Welcoming the participants, Clive Aston, LMAA Arbitrator, Past President LMAA introduced Mr Jagmeet Makkar, Arbitrator, Chair-ICS HK,  who is teaching under the banner skills plus and he spoke about making commercial practitioners aware of the implied terms and their possible implications.

Mr Nevil Phillips, Barrister and International Arbitrator, Quardrant Chambers, London emphasized on modern law its terms and implications. “We need to understand properly the law on implied terms was and we appreciate that the modern law is the restatement of that, but perhaps with greater emphasis on the forensic process,” said Mr Philips

On cost impact not having understanding the contract, Mr Punit Oza, Executive Director, SCMA and Vice Chairman, ICS Singapore branch stated, “The level of understanding of implied terms within the industry is abysmal. People need to be aware of what is in the contract, but more than that they need to know what is not in the contract.” He majorly concentrated on commercial side of the contract.

Ms Elizabeth Sloane, FCIArb FMIArB MHKMAG, opined, “When we think of a shipping contract and legislation that might be implied from a commercial perspective, operationally you might not on the ground necessarily have the sale of goods act.”

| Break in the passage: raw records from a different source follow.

/-- Reads a scaled tile: words, or the cause that makes it poison (R352). DEDUCED (log 65). -/
def State.tileLoad (s : State) (core : Nat) (y : Fibre) (fmt : Nat) (trans : Bool) (pay : DWord) (recVa : DWord)
    (lines : List Nat) (rdpa : Nat) : List Word ⊕ Val :=
  let ws := s.lineRead core y lines 32
  let r := s.lineRead core y [rdpa] 4
  match ws.findIdx? (·.bad), r.any (·.bad) with
  | some i, _ => .inr (.new cECC (pay + BitVec.ofNat 64 (i / 32 * 128)) (eccDetail ws))
  | none, true => .inr (.new cECC recVa (eccDetail r))
  | none, false =>
    let rc := recNat (r.map (·.val))
    if lines.any (fun a => !lineHeld y a 128 && s.lineGen core (a / 128) != recGen rc) then
      .inr (.new cTORN recVa (BitVec.ofNat 32 (recGen rc)))
    else if recE8 rc = 255 then .inr (.new cSCALE recVa 0)
    else
      let all := ws.map (·.val) ++ r.map (·.val)
      .inl (if trans then tileSwap fmt all else all)

/-- Whether a transfer waits: behind an acquire, a command's range, or the core's operations on its words (R264, R287,
R311). -/
def State.tileHeld (s : State) (x : Ex) (write : Bool) (size : Nat) (a : DWord) (b : Option DWord) : Bool :=
  let one : DWord → Nat → Bool := fun va n => (s.coreAt (x.core s)).score.any (fun e => e.meets (x.ctx s) (.mem va 0 false) n write false)
  s.acqHeld x.p.g x.p.w x.p.f || s.pend.any (fun p => p.of x.p.g x.p.w x.p.f)
    || (List.range x.cnt).any (fun k => one (a + BitVec.ofNat 64 (size * k)) size || (match b with
      | some b => one (b + BitVec.ofNat 64 (16 * k)) 16
      | none => false))

/-- Bytes of a tile's payload in memory, or of an accumulator (R351). -/
def Ex.tileSize (x : Ex) (acc : Bool) (s : State) : Nat := if acc then 1024 else fmtPayload (tileFmt (x.fibre s).vtile)

/-- The base addresses of a tile transfer: payload, and record but for accumulators (R351). -/
def tileBases (acc : Bool) (x : Ex) (s : State) : (DWord × Option Val) × (DWord × Option Val) :=
  (tileBase (s.srcA x x.low), if acc then (0, none) else tileBase (s.srcB x x.low))

/-- Whether no earlier access or command's range holds a tile transfer back. -/
def tileFree (acc write : Bool) (x : Ex) (s : State) : Bool :=
  let b := tileBases acc x s
  !s.tileHeld x write (x.tileSize acc s) b.1.1 (if acc then none else some b.2.1)

/-- Whether LDT or LDAC can issue (R206, R264, R287, R311). -/
def tileLoadReady (acc : Bool) (x : Ex) (s : State) : Bool := s.ready x { b := !acc, c := false } && tileFree acc false x s

/-- LDT and LDAC (R351, R352, R354). -/
def tileLoadOut (acc : Bool) (x : Ex) (s : State) : State :=
  let y := x.fibre s
  let fmt := tileFmt y.vtile
  let size := x.tileSize acc s
  let (a, b) := tileBases acc x s
  let r := (List.range x.cnt).foldl (fun (st : List (Nat × List Nat × (List Word ⊕ Val)) × State) k =>
    let n := x.f.d.toNat + k
    let offs := tileOffs y (if acc then 1 else 0) n
    match a.2, b.2 with
    | some v, _ => (st.1 ++ [(n, offs, .inr v)], st.2)
    | none, some v => (st.1 ++ [(n, offs, .inr v)], st.2)
    | none, none =>
      let pay := a.1 + BitVec.ofNat 64 (size * k)
      let rv := b.1 + BitVec.ofNat 64 (16 * k)
      match st.2.tilePlace (x.core s) (x.ctx s) .load false pay size (if acc then none else some rv) with
      | (.inr v, s) => (st.1 ++ [(n, offs, .inr v)], s)
      | (.inl p, s) =>
        let s := s.tileReads (x.ctx s) p acc
        let res := if acc then
          let ws := s.lineRead (x.core s) y p.lines 32
          match ws.findIdx? (·.bad) with
          | some i => .inr (.new cECC (pay + BitVec.ofNat 64 (i / 32 * 128)) (eccDetail ws))
          | none => .inl (ws.map (·.val))
        else s.tileLoad (x.core s) y fmt (x.f.sub.getLsbD 0) pay rv p.lines p.rdpa
        (st.1 ++ [(n, offs, res)], s)) ([], s)
  let s := r.2
  let made := r.1.filterMap (fun e => match e.2.2 with
    | .inr v => some (e.1, v)
    | .inl _ => none)
  let (s, tbl) := s.makePoison x.p.g x.p.w x.p.f flagTILE x.p.pc made
  let items : List Item := r.1.flatMap (fun e => match e.2.2 with
    | .inl ws => (e.2.1.zip ws).map (fun o => { dst := .vec x.p.g x.p.w o.1, lane := wholeUnit, got := some (.reg (mkWord o.2)) })
    | .inr v => e.2.1.map (fun o => { dst := .vec x.p.g x.p.w o, lane := wholeUnit, got := some (.reg (v.word tbl)) }))
  s.produce x (if acc then .acc x.f.d.toNat else .tile x.f.d.toNat (x.f.sub.getLsbD 0)) false false items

“But bunkers and ships will be bought and sold like any other goods, so we do need to look at it, when we are considering what terms might be implied,” she added.

Mr Makkar raised a question to Mr Arthur Bowring, MH, President – Hong Kong Maritime Arbitration group, FICS, about how are the commercial negotiators and practitioners have that confidence level they would have to negotiate and enter into a contract? “People agree to large terms because it is safe, they do not have to think about the clauses in the contract,” answered Mr Bowring.

The panellists addressed the legal aspects of cases implying terms in shipping contracts context which among others, included a discussion on the Union Power and Res Cogitans. The implications of such decisions in a broader sense for various maritime contracts and resulting changes, if any, made to the existing standard forms.

The webinar also sought to answer “do commercial practitioners need to know and appreciate the obligations flowing from the implied terms” and thus the parties may consider contracting in or out of such implied terms to the extent that such exclusion can legally be made.